-- ==== Sys2Proof/Laws/Memory.lean ====
section
/-! SUPPORT. MemRead and MemWrite (20_memory.md R31): reading after writing, the canonical form, and a buffer whose
bytes are exactly those below a bound. -/

namespace Sys2Proof.Machine

@[simp] theorem Memory.read_nil (a : Nat) : Memory.read [] a = none := rfl

@[simp] theorem Memory.writeBytes_nil (m : Memory) (a : Nat) : m.writeBytes a [] = m := rfl

@[simp] theorem Memory.writeBytes_cons (m : Memory) (a : Nat) (b : Byte) (v : Bytes) :
    m.writeBytes a (b :: v) = (m.write a b).writeBytes (a + 1) v := rfl

@[simp] theorem Memory.readBytes_zero (m : Memory) (a : Nat) : m.readBytes a 0 = some [] := rfl

/-- Reading one byte after writing one. -/
theorem Memory.read_write (m : Memory) (a x : Nat) (b : Byte) :
    (m.write a b).read x = if x = a then some b else m.read x := by
  have comm : (a = x) = (x = a) := propext eq_comm
  induction m with
  | nil => simp only [Memory.write, Memory.read, comm]
  | cons c m ih =>
    obtain ⟨k, d⟩ := c
    simp only [Memory.write]
    split
    · simp only [Memory.read, comm]
    · split
      · rename_i h; subst h
        simp only [Memory.read, comm]
        split <;> rfl
      · simp only [Memory.read, ih]
        split
        · rename_i h1 h2; rw [if_neg (by omega)]
        · rfl

/-- Reading one byte after MemWrite. -/
theorem Memory.read_writeBytes (m : Memory) (a x : Nat) (v : Bytes) :
    (m.writeBytes a v).read x =
      if h : a ≤ x ∧ x < a + v.length then some (v[x - a]'(by omega)) else m.read x := by
  induction v generalizing m a with
  | nil => rw [dif_neg (by simp)]; rfl
  | cons b v ih =>
    rw [Memory.writeBytes_cons, ih, Memory.read_write]
    by_cases h1 : x = a
    · subst h1
      rw [dif_neg (by omega), if_pos rfl, dif_pos ⟨le_refl _, by simp⟩]
      simp
    · by_cases h2 : a + 1 ≤ x ∧ x < a + 1 + v.length
      · rw [dif_pos h2, dif_pos ⟨by omega, by simp; omega⟩]
        have : x - a = (x - (a + 1)) + 1 := by omega
        simp only [this, List.getElem_cons_succ]
      · rw [dif_neg h2, if_neg h1, dif_neg (by simp; omega)]

/-- The bytes just written. -/
theorem Memory.read_writeBytes_in (m : Memory) (a k : Nat) (v : Bytes) (h : k < v.length) :
    (m.writeBytes a v).read (a + k) = some v[k] := by
  rw [Memory.read_writeBytes, dif_pos ⟨by omega, by omega⟩]; simp

/-- Every other byte. -/
theorem Memory.read_writeBytes_out (m : Memory) (a x : Nat) (v : Bytes) (h : x < a ∨ a + v.length ≤ x) :
    (m.writeBytes a v).read x = m.read x := by
  rw [Memory.read_writeBytes, dif_neg (by omega)]

/-- The addresses after a write are the old ones and the one written. -/
theorem Memory.mem_write {m : Memory} {a : Nat} {b : Byte} {c : Host.Cell} (h : c ∈ m.write a b) :
    c.1 = a ∨ c ∈ m := by
  induction m with
  | nil => simp [Memory.write] at h; simp [h]
  | cons d m ih =>
    obtain ⟨k, e⟩ := d
    simp only [Memory.write] at h
    split at h
    · simp only [List.mem_cons] at h
      rcases h with rfl | h
      · exact .inl rfl
      · exact .inr (by simpa using h)
    · split at h
      · simp only [List.mem_cons] at h
        rcases h with rfl | h
        · exact .inl rfl
        · exact .inr (by simp [h])
      · simp only [List.mem_cons] at h
        rcases h with rfl | h
        · exact .inr (by simp)
        · rcases ih h with h | h
          · exact .inl h
          · exact .inr (by simp [h])

/-- A write keeps the canonical form. -/
theorem Memory.write_wf {m : Memory} (h : m.wf) (a : Nat) (b : Byte) : (m.write a b).wf := by
  induction m with
  | nil => simp [Memory.write, Memory.wf]
  | cons c m ih =>
    obtain ⟨k, d⟩ := c
    obtain ⟨h1, h2⟩ := List.pairwise_cons.1 h
    simp only [Memory.write]
    split
    · rename_i hak
      refine List.pairwise_cons.2 ⟨?_, h⟩
      intro y hy
      rcases List.mem_cons.1 hy with rfl | hy
      · exact hak
      · exact lt_trans hak (h1 y hy)
    · split
      · rename_i _ hak
        exact List.pairwise_cons.2 ⟨fun y hy => by simpa [hak] using h1 y hy, h2⟩
      · refine List.pairwise_cons.2 ⟨?_, ih h2⟩
        intro y hy
        rcases Memory.mem_write hy with hy | hy
        · simp only [hy]; omega
        · exact h1 y hy

/-- MemWrite keeps the canonical form. -/
theorem Memory.writeBytes_wf {m : Memory} (h : m.wf) (a : Nat) (v : Bytes) : (m.writeBytes a v).wf := by
  induction v generalizing m a with
  | nil => exact h
  | cons b v ih => exact ih (Memory.write_wf h a b) (a + 1)

/-- A memory whose addresses are exactly 0 to n - 1 is canonical. -/
theorem Memory.wf_of_range {m : Memory} {n : Nat} (h : m.map Prod.fst = List.range n) : m.wf := by
  have : (m.map Prod.fst).Pairwise (· < ·) := h ▸ List.pairwise_lt_range
  simpa [List.pairwise_map] using this

/-- Writing above every address appends. -/
theorem Memory.write_append {m : Memory} {a : Nat} (h : ∀ c ∈ m, c.1 < a) (b : Byte) :
    m.write a b = m ++ [(a, b)] := by
  induction m with
  | nil => rfl
  | cons c m ih =>
    obtain ⟨k, d⟩ := c
    have hk : k < a := h (k, d) (by simp)
    simp only [Memory.write, if_neg (Nat.not_lt.2 hk.le), if_neg (Nat.ne_of_gt hk), List.cons_append]
    rw [ih fun c hc => h c (by simp [hc])]

/-- MemWrite at the first free address extends the range of addresses (R122: append). -/
theorem Memory.writeBytes_range {m : Memory} {n : Nat} (h : m.map Prod.fst = List.range n) (v : Bytes) :
    (m.writeBytes n v).map Prod.fst = List.range (n + v.length) := by
  induction v generalizing m n with
  | nil => simpa using h
  | cons b v ih =>
    have hlt : ∀ c ∈ m, c.1 < n := fun c hc => List.mem_range.1 (h ▸ List.mem_map_of_mem hc)
    have h' : (m.write n b).map Prod.fst = List.range (n + 1) := by
      simp [Memory.write_append hlt, h, List.range_succ]
    rw [Memory.writeBytes_cons, ih h', List.length_cons, Nat.add_assoc, Nat.add_comm 1]

/-- An address of the range holds a value. -/
theorem Memory.read_isSome_of_range {m : Memory} {n a : Nat} (h : m.map Prod.fst = List.range n) (ha : a < n) :
    ∃ b, m.read a = some b := by
  have hm : a ∈ m.map Prod.fst := h ▸ List.mem_range.2 ha
  clear h ha
  induction m with
  | nil => simp at hm
  | cons c m ih =>
    obtain ⟨k, d⟩ := c
    by_cases hk : k = a
    · exact ⟨d, by simp [Memory.read, hk]⟩
    · obtain ⟨b, hb⟩ := ih (by simpa [Ne.symm hk] using hm)
      exact ⟨b, by simp [Memory.read, hk, hb]⟩

/-- MemRead succeeds exactly when every byte holds a value, and then gives those bytes in order. -/
theorem Memory.readBytes_eq_some {m : Memory} {a n : Nat} {v : Bytes} :
    m.readBytes a n = some v ↔ v.length = n ∧ ∀ k (h : k < v.length), m.read (a + k) = some v[k] := by
  induction n generalizing a v with
  | zero =>
    simp only [Memory.readBytes_zero, Option.some.injEq]
    constructor
    · rintro rfl; simp
    · rintro ⟨h, -⟩; exact (List.length_eq_zero_iff.1 h).symm
  | succ n ih =>
    simp only [Memory.readBytes]
    constructor
    · intro h
      split at h
      · cases h
      · rename_i b hb
        split at h
        · cases h
        · rename_i w hw
          cases h
          obtain ⟨hl, hr⟩ := ih.1 hw
          refine ⟨by simp [hl], fun k hk => ?_⟩
          cases k with
          | zero => simpa using hb
          | succ k =>
            have := hr k (by simpa using hk)
            simpa [Nat.add_assoc, Nat.add_comm 1] using this
    · rintro ⟨hl, hr⟩
      cases v with
      | nil => simp at hl
      | cons b w =>
        have h0 := hr 0 (by simp)
        simp only [Nat.add_zero, List.getElem_cons_zero] at h0
        have hw : m.readBytes (a + 1) n = some w := by
          refine ih.2 ⟨by simpa using hl, fun k hk => ?_⟩
          have := hr (k + 1) (by simpa using hk)
          simpa [Nat.add_assoc, Nat.add_comm 1] using this
        simp [h0, hw]

/-- MemRead of a range of addresses succeeds. -/
theorem Memory.readBytes_of_range {m : Memory} {n : Nat} (h : m.map Prod.fst = List.range n) :
    ∃ v, m.readBytes 0 n = some v := by
  suffices ∀ k a, a + k ≤ n → ∃ v, m.readBytes a k = some v from this n 0 (by omega)
  intro k
  induction k with
  | zero => intro a _; exact ⟨[], rfl⟩
  | succ k ih =>
    intro a ha
    obtain ⟨b, hb⟩ := Memory.read_isSome_of_range h (show a < n by omega)
    obtain ⟨v, hv⟩ := ih (a + 1) (by omega)
    exact ⟨b :: v, by simp [Memory.readBytes, hb, hv]⟩

/-- A byte of the memory is what MemRead gives. -/
theorem State.Holds.readBytes {s : State} {p : Bytes} (h : s.Holds p) :
    s.buf.readBytes 0 s.bufLen = some p :=
  Memory.readBytes_eq_some.2 ⟨h.1.symm, fun k hk => by simpa using h.2 k hk⟩

end Sys2Proof.Machine
end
________________
— EXERCISE REQUIREMENTS —
Where a line of the listing holds the string "form", copy that line.

— RESULT OF THE TASK —
/-! SUPPORT. MemRead and MemWrite (20_memory.md R31): reading after writing, the canonical form, and a buffer whose
/-- A write keeps the canonical form. -/
/-- MemWrite keeps the canonical form. -/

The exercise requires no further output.